Environmental groups were quick to attack US President Trump’s decision to overturn his predecessor’s climate change policy in favour of a pro-fossil fuel approach aimed at securing new jobs in America’s rust belt states. However, this is to misunderstand the many weaknesses of the Paris Agreement itself, which is a wholly inadequate approach to combatting climate change according to Swedish physics Professor Kjell Aleklett:
“Few people realize that the RCP2.6 scenario that forms the basis for the Paris Agreement actually uses more fossil energy in the year 2100 than we use today.
“This scenario permits future economic growth by more than doubling energy use by the year 2100 at the same time as we reduce emissions. Use of fossil fuels will not decrease but by use of negative emission strategies we can reduce carbon dioxide release.”
Far from demanding that we curb coal mining, Aleklett points out that:
“Scenario RCP2.6 requires that we mine as much coal as possible, but also that we capture the carbon dioxide produced by burning it and then pump it underground.

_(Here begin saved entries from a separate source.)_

-- ==== Sys2Proof/Machine/Configure.lean ====
section
/-! DEFINITION. CONFIGURE: its checks, the resulting set and each block's response to a change (Chapter 10). -/

namespace Sys2Proof.Machine

/-- The item that a pair names (Table 12-5). -/
def pairItem (pr : Payload × Payload) : Option Item := Item.ofCode pr.1.toNat

/-- The pair's value lies within its item's range (R169, reason 12). -/
def pairAdmitted (pr : Payload × Payload) : Bool := ((pairItem pr).map fun i => i.admits pr.2.toNat).getD false

/-- The pair does not give CONTACT_LOSS or STATION_SILENT the mode 3 or 7 (R169, reason 13). -/
def pairModeAllowed (pr : Payload × Payload) : Bool :=
  match pairItem pr with
  | some (.faultMode c) => !((c == 3 || c == 11) && (pr.2 == 3 || pr.2 == 7))
  | _ => true

/-- The checks of form, in their order (R169). -/
def formChecks (pairs : List (Payload × Payload)) : List (Bool × Reply) :=
  [ (decide (1 ≤ pairs.length ∧ pairs.length ≤ 8), .refusedRange 10),
    (pairs.all fun pr => (pairItem pr).isSome, .refusedRange 11),
    (pairs.all pairAdmitted, .refusedRange 12),
    (pairs.all pairModeAllowed, .refusedRange 13) ]

/-- The set with one pair's value put in place. -/
def putPair (cfg : ConfigSet) (pr : Payload × Payload) : ConfigSet :=
  match pairItem pr with
  | some i => putItem cfg i pr.2.toNat
  | none => cfg

/-- The resulting set: every pair's value put in place, the last one standing (R169, R170). -/
def resultingSet (cfg : ConfigSet) (pairs : List (Payload × Payload)) : ConfigSet := pairs.foldl putPair cfg

/-- The cross checks of Table 10-2 on a set, in their order. -/
def crossChecks (cfg : ConfigSet) : List (Bool × Reply) :=
  [ (decide (itemValue cfg .ringOd + 20 ≤ itemValue cfg .boreDiameter), .refusedRange 14),
    (allLines.all fun p => decide (itemValue cfg (.windowOpen p) < itemValue cfg (.windowClose p)), .refusedRange 15),
    (decide (itemValue cfg .deficitLow + 8 ≤ itemValue cfg .deficitHigh), .refusedRange 16),
    (decide (itemValue cfg .faceLow + 10 ≤ itemValue cfg .faceHigh), .refusedRange 17) ]

/-- The request names a standstill item (R171). -/
def namesStandstill (pairs : List (Payload × Payload)) : Bool :=
  pairs.any fun pr => ((pairItem pr).map fun i => !i.running).getD false

/-- The checks of the machine's state, for a request that names a standstill item (R171). -/
def State.standstillChecks (s : State) (pairs : List (Payload × Payload)) : List (Bool × Reply) :=
  [ (!namesStandstill pairs || !s.adu.cycle.underWay, .refusedState 1),
    (!namesStandstill pairs || s.rbu.record.state != .building, .refusedState 2) ]

/-- Every check of CONFIGURE, in order (R169, R170, R171). -/
def State.configChecks (s : State) (pairs : List (Payload × Payload)) : List (Bool × Reply) :=
  formChecks pairs ++ crossChecks (resultingSet s.config pairs) ++ s.standstillChecks pairs

/-- The response is made where the item's value has changed from `old` (R172). -/
def State.onChange (s : State) (old : ConfigSet) (i : Item) (f : State → State) : State :=
  if itemValue old i = s.item i then s else f s

/-- The coefficients are recomputed where the request names one of their items, changed or not (R51, R172). -/
def State.onCoefficients (s : State) (pairs : List (Payload × Payload)) : State :=
  if pairs.any (fun pr => [some Item.boreDiameter, some .ringOd, some .muckDensity].contains (pairItem pr)) then
    s.recomputeCoefficients
  else s

/-- STALL_TIME: the stall history of every line in LIMIT is emptied and its second count becomes 0 (R113). -/
def State.emptyHistories (s : State) : State :=
  { s with gru := { s.gru with lines := mapIx s.gru.lines fun _ l =>
      if l.phase == .limit then { l with stallHistory := [], secondCount := 0 } else l } }

/-- MUCK_LAG: a delay line that is too long loses its oldest entries (R128). -/
def State.trimDelayLine (s : State) : State :=
  s.modMku fun k => { k with delayLine := lastOf (s.item .muckLag + 1) k.delayLine }

/-- FAULT_MODE: the REPORTED entries of the class are revised, in list order (R149). -/
def State.reviseClass (s : State) (c : Fin 12) : State :=
  ((s.fsv.entries.map FaultEntry.key).filter fun k => k.cls == c).foldl State.reviseReported s

/-- NOVAL_POLICY: the supply of the record is judged again (R133, R138). A line pressure that the change makes held is not used by the
GRU's tests before the next report of it. -/
def State.changePolicy (s : State) (m : MeasIx) : State :=
  let t := s.judgeDegraded m
  if h : 2 ≤ m.val ∧ m.val < 8 then
    if (t.meas m).degraded && !(s.meas m).degraded then
      t.modLine ⟨m.val - 2, by omega⟩ fun l => { l with pressureWithheld := true }
    else t
  else t

/-- The responses of Table 10-3, after the set is in place. A change of a face or torque limit is a change of the conditions that
the FSV judges (`State.condition`); the items not named here are read when they are next used (R113, R172; log entry 26).

The order of the responses to one CONFIGURE is the model's, since R172 gives none (DESIGN CHOICE, log entry 28): the coefficients,
NOVAL_POLICY, ROUNDING, FLOW_SPAN, DEFICIT_LOW, DEFICIT_HIGH, PRIME_VOLUME, STALL_TIME, CAR_RESERVE, CAR_OVERFILL, MUCK_LAG,
FRESH_LIMIT, FAULT_MODE, and then the conditions that the change of a limit, a supply or a policy has made or ended. A line that moves
from PRIME to FLOW therefore reads the deficit that ROUNDING has changed and the pressure as it stood before FRESH_LIMIT, and a REPORTED
entry is revised, its actions entering, before its condition is judged again. -/
def State.respond (s : State) (old : ConfigSet) (pairs : List (Payload × Payload)) : State :=
  let s := s.onCoefficients pairs
  let s := allMeas.foldl (fun t m => t.onChange old (.novalPolicy m) fun u => u.changePolicy m) s
  let s := s.onChange old .rounding fun t => t.judgeDeficits.takeDeficits
  let s := s.onChange old .flowSpan fun t => allLines.foldl State.judgeSetpoint t
  let s := s.onChange old .deficitLow State.judgeGrout
  let s := s.onChange old .deficitHigh State.judgeGrout
  let s := s.onChange old .primeVolume fun t => allLines.foldl State.testPrimed t
  let s := s.onChange old .stallTime State.emptyHistories
  let s := s.onChange old .carReserve State.testCarDue
  let s := s.onChange old .carOverfill State.judgePermit
  let s := s.onChange old .muckLag State.trimDelayLine
  let s := allMeas.foldl (fun t m => t.onChange old (.freshLimit m) fun u => if u.tooOld m then u.enterStale m else u) s
  (List.finRange 12).foldl (fun t c => t.onChange old (.faultMode c) fun u => u.reviseClass c) s

/-- The answer and the effect of CONFIGURE (R169 to R172). -/
def State.requestConfigure (s : State) (pairs : List (Payload × Payload)) : State × Reply :=
  match firstFailing (s.configChecks pairs) with
  | some r => (s, r)
  | none => ({ s with config := resultingSet s.config pairs }.respond s.config pairs, .accepted)

end Sys2Proof.Machine
end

This means that the installation for CCS built by Vattenfall in Germany was completely in line with the agreement that Sweden signed in Paris. If President Trump supports coal mining and CCS then that is also in line with the Paris Agreement.”
A major criticism of the Paris Agreement is that it more or less allows developed countries to continue with business as usual until 2030. After this, it is simply assumed that we will have worked out how to do Carbon Capture and Storage at a low enough cost that it can be deployed across the world. In this way, the International Panel on Climate Change assumes that global economic growth can continue even as new yet-to-be-invented technologies suck carbon dioxide out of the air and bury it deep beneath the ground – where, like nuclear waste, it must stay for hundreds of thousands of years:
Even if – and it is a big “IF” – these technologies can be invented in time, Aleklett argues that we have an even bigger problem:
“The climate agreement in Paris assumed increased consumption of fossil fuels during this entire century and five times as much nuclear energy as currently to allow economic growth to continue. This is unrealistic when access to coal, oil and natural gas will be insufficient.”
While energy experts disagree about when global production of fossil fuels and uranium will peak, all agree that these resources are finite, and most anticipate peak production to occur in the first half of this century. As Aleklett says:
“Good news for the climate, but if we are to have economic growth in future then we will need a 100% focus on renewable energy sources. The negative emissions that are written into the Paris Agreement cannot be part of our energy future. Greater investment in renewable energy is required.”
Of course, if we leave making a serious start on that renewable energy infrastructure much later than the year 1990, then we will most likely discover that we are too late to save economic growth or to prevent a climate-induced collapse of civilisation.